Le gouvernement a récemment intégré au vocabulaire français le néologisme sourdaveugle, en un seul mot (loi pour une République numérique du 07.10.2016). Il s’agit d’indiquer que ce handicap ne consiste pas seulement dans l’addition de la surdité et de la cécité, mais dans leur interaction, qui implique des difficultés spécifiques et des stratégies particulières pour y faire face. En effet, on ne peut mobiliser ni les stratégies auditives de compensation des personnes mal ou non-voyantes, ni les stratégies visuelles de compensation des personnes mal ou non-entandantes.

Dialoguer autrement

Nous avons chroniqué l’article passionnant d’Inger-Bogh Rødbrøe montrant qu’il existe une pulsion communicative chez les enfants privés de vue et d’ouïe à la naissance, même quand ils n’ont pas reçu d’éducation spécifiquement adaptée. Rappelons l’exemple le plus frappant qu’elle en donne: «j’ai vu un garçon sourd-aveugle conduire son camarade, également sourd-aveugle, à la balançoire pour lui montrer comment faire pour pousser (il avait lui-même envie de monter sur la balançoire). En faisant toucher la balançoire au corps de l’autre il a réussi à faire comprendre le mouvement désiré. Puis en faisant des gestes naturels avec les bras de son camarade il a réussi à expliquer qui se balance et qui pousse» (pages 90-91).
Le toucher joue bien sûr un rôle central pour ces personnes et, dans la communication, il prend des formes beaucoup plus variées qu’on ne pourrait croire. Pour en donner une idée, nous nous référons au Guide téléchargeable sur le site du CRESAM (Centre de Ressources pour Enfants et Adultes Sourds-Aveugles et Sourds-Malvoyants).
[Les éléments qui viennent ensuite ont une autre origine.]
theorem refl (s : State) : s.PendingLasts s := of_pend rfl

theorem trans {s t u : State} (hst : s.PendingLasts t) (htu : t.PendingLasts u) : s.PendingLasts u := by
  intro c
  rw [← htu c, ← BitVec.or_assoc, hst c]

end State.PendingLasts

/-! ### The debounce transitions: each leaves PEND alone or ends in the NOTIFY of a commit -/

theorem notify_commit_pendingLasts (h : Nat) (v : BitVec 2) (s : State) :
    s.PendingLasts (notify h (commit h v s)) := notify_pendOf_or h (commit h v s)

theorem adsUnlink_pend (cur : Nat) (p nxt : Option Nat) (s : State) : (adsUnlink cur p nxt s).pend = s.pend := by
  cases p <;> rfl

theorem runPb_pendingLasts (row : PbRow) (h : Nat) (s : State) : s.PendingLasts (runPb row h s) := by
  cases row with
  | openInstant | openImm => exact notify_commit_pendingLasts h 1#2 s
  | closeInstant | closeImm => exact notify_commit_pendingLasts h 0#2 s
  | openSet | closeSet | extendOpening | extendClosing | noneClosed | noneOpen => exact .of_pend rfl

theorem runSettle_pendingLasts (row : SettleRow) (h : Nat) (s : State) : s.PendingLasts (runSettle row h s) := by
  cases row with
  | openingConfirmSet | closingBounceImm => exact notify_commit_pendingLasts h 1#2 (setMachine h .opened s)
  | openingBounceImm | closingConfirmSet => exact notify_commit_pendingLasts h 0#2 (setMachine h .closed s)
  | openingConfirmImm | openingBounceSet | closingConfirmImm | closingBounceSet => exact .of_pend rfl

theorem runPair_pendingLasts (row : PairRow) (h : Nat) (s : State) : s.PendingLasts (runPair row h s) := by
  cases row with
  | commit01 => exact notify_commit_pendingLasts h 0b01#2 s
  | commit10 => exact notify_commit_pendingLasts h 0b10#2 s
  | ignore00 | ignore11 | same01 | same10 => exact .refl s

theorem pbEvent_pendingLasts {h : Nat} {r : Bool} {s t : State} (ht : pbEvent h r s = .ok t) : s.PendingLasts t := by
  obtain ⟨d, -, rfl⟩ := pbEvent_ok.mp ht
  exact runPb_pendingLasts _ h (setRaw h (levelCode r) s)

theorem pairEvent_pendingLasts {h : Nat} {rx : Sample} {s t : State} (ht : pairEvent h rx s = .ok t) :
    s.PendingLasts t := by
  obtain ⟨d, -, rfl⟩ := pairEvent_ok.mp ht
  exact runPair_pendingLasts _ h (setRaw h (pairCode d rx) s)

theorem settle_pendingLasts {h : Nat} {s t : State} (ht : settle h s = .ok t) : s.PendingLasts t := by
  obtain ⟨d, row, -, -, rfl⟩ := settle_ok.mp ht
  exact runSettle_pendingLasts row h s

/-- R214: the settle notifies; the countdown before it and the unlinking after it leave PEND alone. -/
theorem tickExpire_pendingLasts {cur : Nat} {s t : State} (ht : tickExpire cur s = .ok t) : s.PendingLasts t := by
  obtain ⟨d, u, -, hu, rfl⟩ := tickExpire_ok.mp ht
  have hsettle := settle_pendingLasts hu
  exact hsettle.trans (.of_pend (adsUnlink_pend ..))

theorem runTick_pendingLasts {row : TickRow} {h : Nat} {s t : State} (ht : runTick row h s = .ok t) :
    s.PendingLasts t := by
  cases row with
  | hold => cases ht; exact .of_pend rfl
  | expire => exact tickExpire_pendingLasts ht

theorem runDisp_pendingLasts {row : DispRow} {pos : Nat} {s t : State} (ht : runDisp row pos s = .ok t) :
    s.PendingLasts t := by
  cases row with
  | none => cases ht; exact .of_pend rfl
  | pb =>
    obtain ⟨h, -, hu⟩ := runDispPb_ok.mp ht
    have hevent := pbEvent_pendingLasts hu
    exact hevent
  | pair =>
    obtain ⟨h, d, -, -, hu⟩ := runDispPair_ok.mp ht
    have hevent := pairEvent_pendingLasts hu
    exact hevent

/-! ### The loops: the dispatch, the passes of it that stand after Fatal(4), and the tick walk -/

theorem dispatchAt_pendingLasts {pos : Nat} {s t : State} (ht : dispatchAt pos s = .ok t) : s.PendingLasts t :=
  runDisp_pendingLasts (dispatchAt_ok.mp ht).2

theorem dispatchLoop_pendingLasts {n : Nat} {dir : ScanDir} {s t : State} (ht : dispatchLoop n dir s = .ok t) :
    s.PendingLasts t := by
  fun_induction dispatchLoop n dir s with
  | case1 | case3 => cases ht; exact .refl _
  | case2 | case4 => cases ht
  | case5 n dir s pos _ u hu ih => exact (dispatchAt_pendingLasts hu).trans (ih ht)

/-- The passes that stand after Fatal(4) (R246) are passes of the loop. -/
theorem dispatchPrefix_pendingLasts (n : Nat) (dir : ScanDir) (s : State) :
    s.PendingLasts (dispatchPrefix n dir s) := by
  fun_induction dispatchPrefix n dir s with
  | case1 | case2 | case3 => exact .refl _
  | case4 n dir s pos _ u hu ih => exact (dispatchAt_pendingLasts hu).trans ih
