-- ==== Sys2Proof/Word.lean ====
section
/-! DEFINITION. The word types of the block (00_scope.md R8): a command word and a channel byte. -/

namespace Sys2Proof

/-- A command word as presented on `CMD_WORD[63:0]` (30_encoding.md R70). -/
abbrev CmdWord := BitVec 64

/-- A buffer byte, which is also one channel intensity (20_memory.md R50; glossary of 00_scope.md R11). -/
abbrev Byte := BitVec 8

end Sys2Proof
end

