-- ==== Sys2Proof/Machine/BufferCommands.lean ====
section
/-! DEFINITION. The meanings of CLEAR, SETCOLOR and SETRANGE (40_buffer_commands.md). Each is the effect of the command in the
cycle it is accepted (R100); whether it is accepted is the cycle's business (`cycle`). -/

namespace Sys2Proof.Machine

/-- `CLEAR` (R101): every buffer byte 0. -/
def execClear (present : Bool) (s : State) : StepOutcome :=
  if present then complete (s.setBuf (s.buf.zeroBytes s.cfg.nbytes)) else reject .invalidArg s

/-- `SETCOLOR r, g, b, pos` (R103): one LED's triplet. -/
def execSetcolor (present : Bool) (r g b : Byte) (pos : Nat) (s : State) : StepOutcome :=
  if setcolorArgsValid s.cfg present pos then complete (s.setBuf (writeTriplet s.buf pos r g b))
  else reject .invalidArg s

/-- `SETRANGE r, g, b, start, end` (R105): one colour over the half-open span from the smaller bound. -/
def execSetrange (present : Bool) (r g b : Byte) (start stop : Nat) (s : State) : StepOutcome :=
  if setrangeArgsValid s.cfg present start stop then
    complete (s.setBuf (writeSpan s.buf (spanLo start stop) r g b (spanCount start stop)))
  else reject .invalidArg s

end Sys2Proof.Machine
end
Nous remercions deux salariés de cette structure, Hugues Allonneau, formateur, et Anaïs Dubois, psychologue, d’avoir chaleureusement répondu à nos questions complémentaires.
De manière générale, ces dialogues nécessitent du temps, de l’attention à l’autre et de la confiance mutuelle: «l’entourage peut se décourager ou être tenté de réduire la communication à un simple échange d’informations. Pourtant, la communication représente bien plus: il s’agit de rentrer en contact avec l’autre, d’échanger avec lui, de permettre des interactions et des rétroactions, de partager des ressentis, des expériences, de s’accorder sur un sujet, un projet, de raconter une histoire, son histoire…» (page 3).
«Une des règles les plus importantes concerne les zones de réception, pour préserver le confort et l’intimité de chacun:

  • Zones de réception “neutres”: le dos, les épaules, les bras. On peut également utiliser la communication haptique sociale (lire plus bas) sur la cuisse, le genou, le dos des mains. Il est néanmoins nécessaire de bien connaître son interlocuteur et de lui demander ce qui lui convient.
  • Zones à ne pas toucher: le ventre, le visage, l’intérieur de la cuisse, les hanches» (page 25).
  • Contrairement au réflexe spontané, «ne tenez pas les mains de la personne pour que celle-ci puisse explorer librement la configuration [de vos] mains. Cela lui permet également d’interagir ou d’interrompre le dialogue quand elle le souhaite» (pages 5 et 9). C’est «le récepteur [qui] pose ses mains sur celles de l’émetteur pour suivre le message» (page 7).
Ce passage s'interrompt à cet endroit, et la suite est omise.